▸ **WORK REQUEST**:
Locate, in the data below, the line that contains "The update in" and the line that contains "BitVec.toNat_add, BitVec.toNat_mul, Nat.mod_add_mod]"; reproduce exactly those two lines and every line between them, nothing more.

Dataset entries
+ + + + + + +

-- ==== Sys2Proof/Laws/Operands.lean ====
section
/-! SUPPORT. What rotations, the halves of a 128-bit value and the repeated steps can do, said once. -/

namespace Sys2Proof.Machine

/-! ## Rotations (R18) -/

/-- `rotl64` is the rotation of bit vectors. -/
theorem rotl64_eq_rotateLeft (a : Word) (k : Nat) (h : k < 64) : rotl64 a k = a.rotateLeft k := by
  unfold rotl64
  split
  · rename_i hk
    subst hk
    simp [BitVec.rotateLeft_def, BitVec.ushiftRight_eq_zero]
  · simp [BitVec.rotateLeft_def, Nat.mod_eq_of_lt h]

/-- `rotr64` is the rotation of bit vectors. -/
theorem rotr64_eq_rotateRight (a : Word) (k : Nat) (h : k < 64) : rotr64 a k = a.rotateRight k := by
  unfold rotr64
  split
  · rename_i hk; subst hk; simp [BitVec.rotateRight_def]
  · simp [BitVec.rotateRight_def, Nat.mod_eq_of_lt h]

/-! ## 128-bit values (R33, R232) -/

theorem loWord_toNat (x : DWord) : (loWord x).toNat = x.toNat % 2 ^ 64 := by simp [loWord]

theorem hiWord_toNat (x : DWord) : (hiWord x).toNat = x.toNat / 2 ^ 64 := by
  have := x.isLt
  simp only [hiWord, BitVec.extractLsb'_toNat, Nat.shiftRight_eq_div_pow]
  exact Nat.mod_eq_of_lt (by omega)

/-- The value of two words put together (R33). -/
theorem append_toNat (hi lo : Word) : (hi ++ lo : DWord).toNat = hi.toNat * 2 ^ 64 + lo.toNat := by
  rw [BitVec.toNat_append, ← Nat.shiftLeft_add_eq_or_of_lt lo.isLt, Nat.shiftLeft_eq]

/-- The update in exact integers (R232). The parameters stay as they are: evaluating 128-bit literals under `simp` or
`omega` is slow. -/
theorem pcgUpdate_toNat (P : Config.Params) (x : DWord) :
    (pcgUpdate P x).toNat = (x.toNat * P.pcgMul.toNat + P.pcgInc.toNat) % 2 ^ 128 := by
  rw [pcgUpdate, BitVec.toNat_add, BitVec.toNat_mul, Nat.mod_add_mod]

theorem hardware_pcgMul_toNat : hardware.pcgMul.toNat = 0x2360ED051FC65DA44385DF649FCCF645 := rfl

theorem hardware_pcgInc_toNat : hardware.pcgInc.toNat = 0x5851F42D4C957F2D14057B7EF767814F := rfl

/-! ## Mixing steps (R203) -/

/-- The last of `n + 1` steps taken out. -/
theorem repeatMix_succ_last (f : MixState → MixState) (n : Nat) (m : MixState) :
    repeatMix f (n + 1) m = f (repeatMix f n m) := by
  induction n generalizing m with
  | zero => rfl
  | succ n ih => rw [repeatMix, ih, repeatMix]

/-- The index before a word of the ring that is not word 0. -/
theorem sub_one_val (i : Fin 312) (h : i ≠ 0) : (i - 1).val = i.val - 1 := by
  have : i.val ≠ 0 := fun e => h (Fin.ext e)
  simp [Fin.sub_def]
  omega

/-- What one mixing step writes: its word, and word 0 when it wraps. -/
theorem mtAdvance_mixedAt (S : Words) (i : Fin 312) (hi : i ≠ 0) (v : Word) :
    mixedAt S (mtAdvance (S.set i v) i).1 i.val v := by
  have hi' : i.val ≠ 0 := fun e => hi (Fin.ext e)
  intro k hk
  unfold mtAdvance
  split
  · rename_i h
    subst h
    simp only [Vector.getElem_set]
    by_cases h0 : k = 0
    · subst h0; simp
    · by_cases h1 : k = 311
      · subst h1; simp
      · have h2 : ¬ (0 = k) := by omega
        simp [h0, h1, h2]
        omega
  · rename_i h
    have : i.val ≠ 311 := fun e => h (Fin.ext e)
    simp only [Vector.getElem_set]
    by_cases h1 : k = i.val
    · subst h1; simp
    · have : ¬ (i.val = k) := by omega
      simp [*]

/-- Where the index of a mixing step goes: 1 to 311 in turn. -/
theorem mtAdvance_index (S : Words) (i : Fin 312) (hi : i ≠ 0) (m : Nat) (e : i.val = 1 + m % 311) :
    (mtAdvance S i).2.val = 1 + (m + 1) % 311 := by
  unfold mtAdvance
  split
  · rename_i h
    subst h
    have : m % 311 = 310 := by simp at e; omega
    simp
    omega
  · rename_i h
    have : i.val ≠ 311 := fun e => h (Fin.ext e)
    have := i.isLt
    rw [Fin.val_add]
    simp
    omega

end Sys2Proof.Machine
end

+ + + + + + +

▸ **WRITTEN RESPONSE**:
/-- The update in exact integers (R232). The parameters stay as they are: evaluating 128-bit literals under `simp` or
`omega` is slow. -/
theorem pcgUpdate_toNat (P : Config.Params) (x : DWord) :
    (pcgUpdate P x).toNat = (x.toNat * P.pcgMul.toNat + P.pcgInc.toNat) % 2 ^ 128 := by
  rw [pcgUpdate, BitVec.toNat_add, BitVec.toNat_mul, Nat.mod_add_mod]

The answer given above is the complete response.